Matías Arévalo (El Patagónico)

El pedido sorprendió a todos en la Justicia chubutense: un detenido acusado de "homicidio agravado por el uso de arma de fuego", sospechado de tener vínculos con el narcotráfico y que estuvo cuatro meses prófugo, solicitó que lo dejen salir para asistir los viernes a un centro de día de Trelew a realizar actividad física para bajar de peso y aumentar su masa muscular.

Se trata de Matías Arévalo, que a través de la jefa de los defensores, Gladys del Balzo, le solicitó a la jueza Patricia Asaro que le permita a su cliente ir una vez por semana a realizar ejercicios a la ciudad vecina, ubicada a 65 kilómetros del lugar donde hoy se encuentra con prisión preventiva.

"No se trata en el caso de una actividad lúdica lo que se pretende, sino que se enmarca en estrictas razones médicas vinculadas a su salud, que es deber estatal preservar", manifiesta la defensa pública en un informe en el que eleva el pedido y que fue presentado ante las autoridades judiciales.

Los fiscales se oponen a la medida basándose en la presunción de que Arévalo es una persona peligrosa, un sicario vinculado al tráfico de estupefacientes que podría intentar escapar.

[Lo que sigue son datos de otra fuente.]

/-- Trim and power: 0x0E01 to 0x0E04. -/
def formPower (code n : Nat) : Option Form :=
  match code with
  | 0x0E01 => some ⟨4, [(0, 2, 6), (2, 0, 16)], fun c => cmdTrimRun c ⟨bit1 n 0 0, bit1 n 0 1, fld n 1 0 8⟩⟩
  | 0x0E02 => if fld n 0 0 8 < 2 then some ⟨4, [], fun _ => cmdTrimQuery ⟨fld n 0 0 8, fld n 1 0 8, fld n 2 0 16⟩⟩ else none
  | 0x0E03 => some ⟨12, [(0x0A, 0, 16)], fun _ => cmdWakeBudget
      ⟨fld n 0 0 16, fld n 2 0 16, fld n 4 0 16, fld n 6 0 16, fld n 8 0 16⟩⟩
  | 0x0E04 => some ⟨0, [], fun _ => cmdPowerQuery⟩
  | _ => none

/-- FENCE and DEBUG_UNLOCK. -/
def formWarden (code n : Nat) : Option Form :=
  match code with
  | 0x0F03 => some ⟨4, [(2, 1, 7)], fun c => cmdFence c ⟨fld n 0 0 8, fld n 1 0 8, bit1 n 2 0, fld n 3 0 8⟩⟩
  | 0x0F04 => some ⟨8, [(0, 1, 7), (1, 0, 24)], fun c => cmdDebugUnlock c ⟨bit1 n 0 0, fld n 4 0 32⟩⟩
  | _ => none

/-- Windows: 0x0401 to 0x0406. -/
def formWall (code : Nat) (l : List Byte) (n : Nat) : Option Form :=
  match code with
  | 0x0401 => formWindow n
  | 0x0402 => formLayer l n
  | 0x0403 => some (formLayerAddress n)
  | 0x0404 => some (formZorder n)
  | 0x0405 => formFreshness n
  | 0x0406 => some (formNumber n cmdVerdictQuery)
  | _ => none

/-- Bytes that a record must hold for its selecting fields to be read (row 7 of R429). -/
def selectBytes (code : Nat) (l : List Byte) : Nat :=
  if code = 0x0402 then (if leAt l 0 1 = 1 then 6 else 1)
  else if code = 0x0902 then 3
  else if code ∈ [0x0205, 0x0401, 0x0405, 0x0B01, 0x0B02, 0x0B03, 0x0C04, 0x0E02] then 1 else 0

/-- The form of a command of the objects' chapters. -/
def objectForm (code : Nat) (l : List Byte) : Option Form :=
  let n := leNat l
  match code / 256 with
  | 0x03 => formHead code n
  | 0x04 => formWall code l n
  | 0x05 => formContext code l n
  | 0x06 => formDecode code n
  | 0x07 => formEncode code l n
  | 0x08 => formCrys code n
  | 0x09 => formCheck code n
  | 0x0A => formTime code n
  | 0x0B => formLink code n
  | 0x0C => formMemory code n
  | 0x0D => formTouch code n
  | 0x0E => formPower code n
  | 0x0F => formWarden code n
  | _ => none

/-- Every reserved field is 0 (row 8 of R429). -/
def zeroFields (f : Form) (l : List Byte) : Bool :=
  let n := leNat l
  f.zero.all (fun z => fld n z.1 z.2.1 z.2.2 == 0)

/-- Rows 7 and 8 of R429 on parameters, then the command's own checks and effect. -/
def runForm (c : Caller) (code : Nat) (l : List Byte) (f : Option Form) (headOk : Bool) (s : State) : Reply :=
  if l.length < selectBytes code l then refuse s stBadLength
  else match f with
    | none => refuse s stBadParam
    | some f =>
      if l.length ≠ f.size then refuse s stBadLength
      else if !(headOk && zeroFields f l) then refuse s stBadParam
      else f.run c s

end Sys2Proof.Machine
end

Está acusado de haber asesinado a principios del año pasado a Gustavo Machao (41) de un disparo en el pecho y estuvo prófugo hasta mayo del año pasado.

El medio local El Patagónico precisó que durante la audiencia efectuada la mañana del lunes en los Tribunales de Puerto Madryn, el fiscal Daniel Báez se opuso al pedido sosteniendo que existe el peligro de que el detenido se fugue. "Ya estuvo prófugo, y si sale de la cárcel existe el peligro de que se fugue", expuso.

Ahora será la jueza Asaro la que resuelva el pedido por escrito previo analizar el informe que deberá realizar el Cuerpo Médico Forense. En caso de ser condenado en el juicio oral y público Arévalo enfrenta una pena superior a los 10 años de prisión.